Similar to both MRP1 and MRP2, MRP3 also has the capacity to transport organic anionic drugs and glucuronate-conjugated drugs; however, MRP3 exhibits a reduced capacity for GSH conjugates (Hirohashi et al., 1999), as well as a wide range of bile salts such as glycocholate, taurolithocholate-3-sulfate, and taurochenodeoxycholate-3-sulfate (Hirohashi et al., 2000; Zeng et al., 2000; Zelcer et al., 2001). In addition MRP3, in contrast to MRP1 and MRP2, does not require glutathione for mediating the transport of natural products (Zelcer et al., 2001).
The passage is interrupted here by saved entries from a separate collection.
/-- The rate of some WS edges, given by their times in ns, in mHz (R333). -/
def edgesMhz (l : List Nat) : Nat :=
  let span := l.getLastD 0 - l.headD 0
  if span = 0 then 0 else (divRound (((l.length - 1) * 1000000000000 : Nat) : Int) span).toNat

/-- The edges of the last 1 s. -/
def lastSecond (l : List Nat) : List Nat := l.filter (fun t => decide (l.getLastD 0 < t + 1000000000))

/-- RATE_MEASURE (R333): every 100 ms, from the WS edges of the last 1 s. -/
def Dev.rateMeasure (d : Dev) (p x : Nat) (edges : List Nat) : Dev :=
  if d.au.on ∧ d.isSlave p x then
    let d1 := d.tick (8512 + sideNo p x) 100000000 0
    let d2 := d1.rateSet p x (edgesMhz (lastSecond edges))
    if d.nat (O.auRateClass p x) = 0 then d2.waitDone p x (d.side p x).lastClass else d2
  else d

/-- SLAVE_CLOCK_LOSS (R333, R337): no WS edge for four frames at the last class. -/
def Dev.clockLoss (d : Dev) (p x : Nat) : Dev :=
  if d.au.on ∧ d.isSlave p x ∧ d.nat (O.auRateClass p x) ≠ 0 then
    let last := (d.side p x).lastEdge
    let d0 := if last = 0 then d else d.clockTo (last + 4000000000 / max 1 (d.nat (O.auRateClass p x)))
    let d1 := (d0.setN (O.auRateClass p x) 0).apRate p x
    if d1.sideSt p x = 4 then d1.setN (O.auSideState p x) 2 else d1
  else d

/-- SLAVE_CLOCK_RETURN (R337): WS edges are seen again, at the times given. -/
def Dev.clockReturn (d : Dev) (p x : Nat) (edges : List Nat) : Dev :=
  let mhz := edgesMhz (lastSecond edges)
  if d.au.on ∧ d.isSlave p x ∧ d.nat (O.auRateClass p x) = 0 ∧ rateClass mhz ≠ 0 then (d.rateSet p x mhz).waitDone p x (d.side p x).lastClass else d

/-! ### Sample formats (R331, R351) -/

/-- A number limited to 24 bits. -/
def sat24 (v : Int) : Int := satS 24 v

/-- A sample as a TX or AVTP word of 16, 24 or 32 bits. -/
def txWord (bits : Nat) (v : Int) : Nat :=
  if bits = 16 then toUnsigned 16 (satS 16 (divRound v 256)) else if bits = 32 then toUnsigned 32 (v * 256) else toUnsigned 24 v

/-- A wire word as a sample. -/
def rxSample (bits w : Nat) : Int :=
  if bits = 16 then toSigned 16 w * 256 else if bits = 32 then sat24 (divRound (toSigned 32 w) 256) else toSigned 24 w

/-- Bytes per sample of a ring (Table 12.5). -/
def packBytes (pack : Nat) : Nat := if pack = 0 then 3 else 4

/-- A sample packed (Table 12.5). -/
def packSample (pack : Nat) (v : Int) : List Byte :=
  match pack with
  | 0 => leBytes 3 (toUnsigned 24 v)
  | 1 => leBytes 4 (toUnsigned 24 v * 256)
  | 2 => leBytes 4 (toUnsigned 32 v)
  | _ => leBytes 4 (toUnsigned 24 v)

/-- A packed sample read back. -/
def unpackSample (pack : Nat) (b : List Byte) : Int :=
  match pack with
  | 0 => toSigned 24 (leNat (b.take 3))
  | 1 => toSigned 24 (leNat (b.drop 1))
  | _ => toSigned 24 (leNat (b.take 3))

/-! ### The wire (R329, R330) -/

/-- BCLK periods from the WS edge to the first data bit (Table 12.2). -/
def AuSide.delay (s : AuSide) : Nat := if s.format = 0 ∨ (s.format = 3 ∧ s.flags.testBit 3) then 1 else 0

/-- TX data changes on the falling BCLK edge and RX data is sampled on the rising one, or the other way round (R329): true for rising. -/
def AuSide.dataEdge (s : AuSide) (rx : Bool) : Bool := rx != s.flags.testBit 0

/-- Level of WS in BCLK period `k` of a frame (Table 12.2, R330). -/
def AuSide.wsAt (s : AuSide) (k : Nat) : Bool :=
  let early := decide (2 * k < s.slots * s.slotBits)
  let level := if s.format = 0 then !early else if s.format = 3 ∧ s.role = 0 ∧ s.flags.testBit 2 then decide (k = 0) else early
  level != s.flags.testBit 1

/-- The bits of one slot on SD: the word, MSB first, at the start of the slot, or at its end in the right-justified format; the others are 0. -/
def AuSide.slotSd (s : AuSide) (w : Option Nat) : List (Option Bool) :=
  match w with
  | none => List.replicate s.slotBits none
  | some v =>
    let word := (List.range s.wordBits).map (fun i => some (v.testBit (s.wordBits - 1 - i)))
    let pad := List.replicate (s.slotBits - s.wordBits) (some false)
    if s.format = 2 then pad ++ word else word ++ pad

/-- A frame of words sent on TX: the levels of WS and SD in each BCLK period. -/
def AuSide.send (s : AuSide) (words : List (Option Nat)) : AuSide :=
  let n := s.slots * s.slotBits
  let sd := words.flatMap s.slotSd
  let out := if s.delay = 1 then s.carry :: sd else sd
  { s with wire := words, line := (List.range n).map (fun k => (s.wsAt k, out.getD k (some false))), carry := sd.getLastD (some false), ws := s.wsAt (n - 1) }

/-- The words of a frame received: SD as sampled in each BCLK period from the WS edge; bits of a slot beyond WORD_BITS are ignored. -/
def AuSide.receive (s : AuSide) (sd : List Bool) : List Nat :=
  (List.range s.slots).map (fun i =>
    let at_ := i * s.slotBits + s.delay + (if s.format = 2 then s.slotBits - s.wordBits else 0)
    (List.range s.wordBits).foldl (fun v b => 2 * v + (if sd.getD (at_ + b) false then 1 else 0)) 0)

/-! ### Frames at the pins -/

/-- Bit `i` of a mask is clear: the slot is masked. -/
def slotOff (m i : Nat) : Bool := !m.testBit i

/-- The mask writes that have crossed apply at this frame: the last one, the others superseded (R343). -/
def Dev.maskUse (d : Dev) (p x : Nat) : Dev :=
  let s := d.side p x
  match s.masks.getLast? with
  | none => d
  | some w =>
    let d1 := s.masks.dropLast.foldl (fun (y : Dev) m => (y.logSuper m.2 (O.auSlotMask p x) m.1 1).inc (O.auMaskSuperseded p x)) d
    (d1.setSide p x { d1.side p x with mask := w.1, masks := [] }).setN (O.auMaskFrame p x) (d1.num (O.auFrame p x))

/-- Instant of the WS edge of frame `n`: on the grid of R332, or as the measured rate of a slave places it. -/
def Dev.edgeAt (d : Dev) (p x n : Nat) : Nat :=
  let s := d.side p x
  let f := d.nat (O.auFrame p x)
  if s.role = 0 then s.e0 + ((s.j0 + n) * 1000000000 / s.rate - s.j0 * 1000000000 / s.rate)
  else if !s.begun then d.firstEdge p x (s.t0.getD d.mono) + d.frameNs p x n
  else if f ≤ n then s.lastEdge + d.frameNs p x (n - f)
  else s.lastEdge - d.frameNs p x (f - n)

/-- A WS edge of a side: the first at or after the start instant takes it from LEAD to RUNNING (R337). The answer says whether a data frame
begins; a slave's edges before that are time-stamped too (R333). -/
def Dev.frameEdge (d : Dev) (p x : Nat) : Dev × Bool :=
  let st := d.sideSt p x
  let s := d.side p x
  if st = 3 then
    let d1 := if s.role = 0 then d.clockTo s.e0 else d
    if s.t0.any (fun t => decide (t ≤ d1.mono)) then
      ((((d1.setSide p x { s with begun := true, clk := true, lastEdge := d1.mono, e0 := d1.mono }).setN (O.auFrame p x) 0).setN (O.auTFirst p x) d1.now).setN
        (O.auSideState p x) 4, true)
    else (d1.setSide p x (let s1 := { s with lastEdge := d1.mono }; if s.clk then s1.send (List.replicate s.slots (some 0)) else s1), false)
  else if st = 4 then
    let n := d.nat (O.auFrame p x) + 1
    let d1 := if s.role = 0 then d.clockTo (d.edgeAt p x n) else d
    ((d1.setSide p x { s with lastEdge := d1.mono }).setN (O.auFrame p x) n, true)
  else if st = 1 ∧ s.role = 1 then (d.setSide p x { s with lastEdge := d.mono }, false)
  else (d, false)

/-- TX frames no more than BUF_FRAMES frames before their edge enter the FIFO (R341). -/
def Dev.txFlow (d : Dev) (p : Nat) : Dev :=
  let s := d.side p 0
  let lim := s.buf + (if s.begun then d.nat (O.auFrame p 0) + 1 else 0)
  let l := s.fifo ++ s.pipe.filter (fun f => decide (f.1 < lim))
  (d.setSide p 0 { s with fifo := l, pipe := s.pipe.filter (fun f => decide (lim ≤ f.1)) }).setN (O.auFill p 0) l.length

/-- A frame of the tail: zero data; after the last one the side is STOPPED. -/
def Dev.tailFrame (d : Dev) (p x : Nat) : Dev :=
  let s := d.side p x
  let d1 := d.setSide p x (({ s with tailLeft := s.tailLeft - 1 } : AuSide).send (List.replicate s.slots (some 0)))
  if s.tailLeft ≤ 1 then d1.sideStopped p x else d1

/-- Words of a TX frame on the wire: masked slots by WIRE_FLAGS bit 4. -/
def txWords (s : AuSide) (v : List Int) : List (Option Nat) :=
  (List.range s.slots).map (fun i =>
    if slotOff s.mask i then (if s.flags.testBit 4 then none else some 0) else some (txWord s.wordBits (v.getD i 0)))

/-- T_EARLY_AUDIO recorded when the first frame with the early station's sound leaves port `p` (Table 21.6). -/
def Dev.earlyPin (d : Dev) (p n : Nat) : Dev :=
  match d.au.early with
  | some (q, m) => if q = p ∧ m ≤ n ∧ d.nat O.pwTEarlyAudio = 0 then d.setN O.pwTEarlyAudio d.now else d
  | none => d

/-- AUDIO_TX_FRAME (R340 to R343): at the WS edge the frame of that number, zero, or the last frame. `bclks` is a slave's count of
BCLK periods since the edge before. -/
def Dev.txFrame (d : Dev) (p bclks : Nat) : Dev :=
  if !d.au.on then d
  else if d.sideSt p 0 = 5 then d.tailFrame p 0
  else
    let e := d.frameEdge p 0
    if !e.2 then e.1
    else
      let d2 := e.1.maskUse p 0
      let s := d2.side p 0
      let n := d2.nat (O.auFrame p 0)
      let hit := s.fifo.find? (fun f => decide (f.1 = n))
      let rest := s.fifo.filter (fun f => decide (n < f.1))
      let put := fun (y : Dev) (v : List Int) =>
        (y.setSide p 0 (({ y.side p 0 with fifo := rest, lastSent := v } : AuSide).send (txWords s v))).txFlow p
      if s.role = 1 ∧ bclks ≠ s.slots * s.slotBits then put (d2.apCount p 0 (O.auFraming p 0) 5) []
      else if d2.mono < s.reacq then put (d2.apCount p 0 (O.auXrun p 0) 2) []
      else match hit with
        | some f => (put (d2.apClean p 0) f.2).earlyPin p n
        | none => put (d2.apCount p 0 (O.auXrun p 0) 2) (if s.fill = 1 then s.lastSent else [])

/-- An RX frame that does not enter the FIFO: the internal stream takes zero for it (R335, R341). -/
def Dev.rxGap (d : Dev) (p : Nat) : Dev := let s := d.side p 1; d.setSide p 1 { s with gaps := s.gaps ++ [s.lastEdge] }

/-- AUDIO_RX_FRAME (R341): a completed frame goes into the FIFO, or is dropped. `sd` is SD in each BCLK period from the WS edge on. -/
def Dev.rxFrame (d : Dev) (p bclks : Nat) (sd : List Bool) : Dev :=
  if !d.au.on then d
  else if d.sideSt p 1 = 5 then d.tailFrame p 1
  else
    let e := d.frameEdge p 1
    if !e.2 then e.1
    else
      let d2 := e.1.maskUse p 1
      let s := d2.side p 1
      if s.role = 1 ∧ bclks ≠ s.slots * s.slotBits then (d2.apCount p 1 (O.auFraming p 1) 5).rxGap p
      else if d2.mono < s.reacq then (d2.apCount p 1 (O.auXrun p 1) 3).rxGap p
      else if s.buf ≤ s.fifo.length then (d2.apCount p 1 (O.auXrun p 1) 3).rxGap p
      else
        let words := s.receive sd
        let v := (List.range s.slots).map (fun i => if slotOff s.mask i then 0 else rxSample s.wordBits (words.getD i 0))
        let d3 := (d2.apClean p 1)
        (d3.setSide p 1 { d3.side p 1 with fifo := s.fifo ++ [(s.lastEdge, v)], ws := s.wsAt (s.slots * s.slotBits - 1) }).setN (O.auFill p 1) (s.fifo.length + 1 : Nat)

/-! ### Routing (R345 to R349) -/

/-- KIND and bytes of a source or destination value (Table 12.4). -/
def srcKind (v : Nat) : Nat := field v 31 24
/-- Byte 1. -/
def srcB1 (v : Nat) : Nat := field v 15 8
/-- Byte 0. -/
def srcB0 (v : Nat) : Nat := field v 7 0

/-- A context is LOCKED, or in HOLD with REQUEST RUN. -/
def Dev.cxLive (d : Dev) (c : Nat) : Bool := decide (d.cxSt c = 3) || (decide (d.cxSt c = 5) && decide (d.cxEff c (O.cxRequest c) = 1))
Substrates for MRP4 include folic acid, folinic acid (leucovorin), and methotrexate (Chen et al., 2002), as well as cAMP, cGMP, estradiol-17|3-D-glucuronide, bile acids (Chen et al., 2001; Lai and Tan, 2002; Van Aubel et al., 2002; Zelcer et al., 2003), and thiopurines (Wielinga et al. 2002). Recent literature also indicates that MRP4 is involved in the efflux of camptothecins, as shown in human MRP4 stably transfected HepG2 cells (Tian et al., 2005). MRP5 has an affinity for nucleotide-based substrates including anticancer thiopurine and thiogua-nine drugs, as well as the anti-HIV drug 9-(2-phosphonylmethoxyethyl)adenine (Wijnholds et al., 2000; Wielinga et al. 2002; Reid et al., 2003). Interestingly, organic anion such as benzbromarone and sulfinpyrazone inhibit MRP5, suggesting an affinity for anionic phosphate/phosphonate moieties (Wijnholds et al., 2000). With respect to the remaining MRP family members, MRP6 was shown to be involved in the transport of different natural cytotoxic agents such as etoposide, doxorubicin, and cisplatin in MRP6-transfected Chinese hamster ovary (CHO) cells (Belinsky et al. 2002), while MRP7 is also a lipophilic anion efflux transporter with an affinity for docotaxel and 17ß-estradiol-(17ß-D-glucuronide) (Chen et al., 2003; Hopper-Borge et al., 2004). MRP8 has been demonstrated to mediate the efflux of cyclic nucleotides (Guo et al., 2003).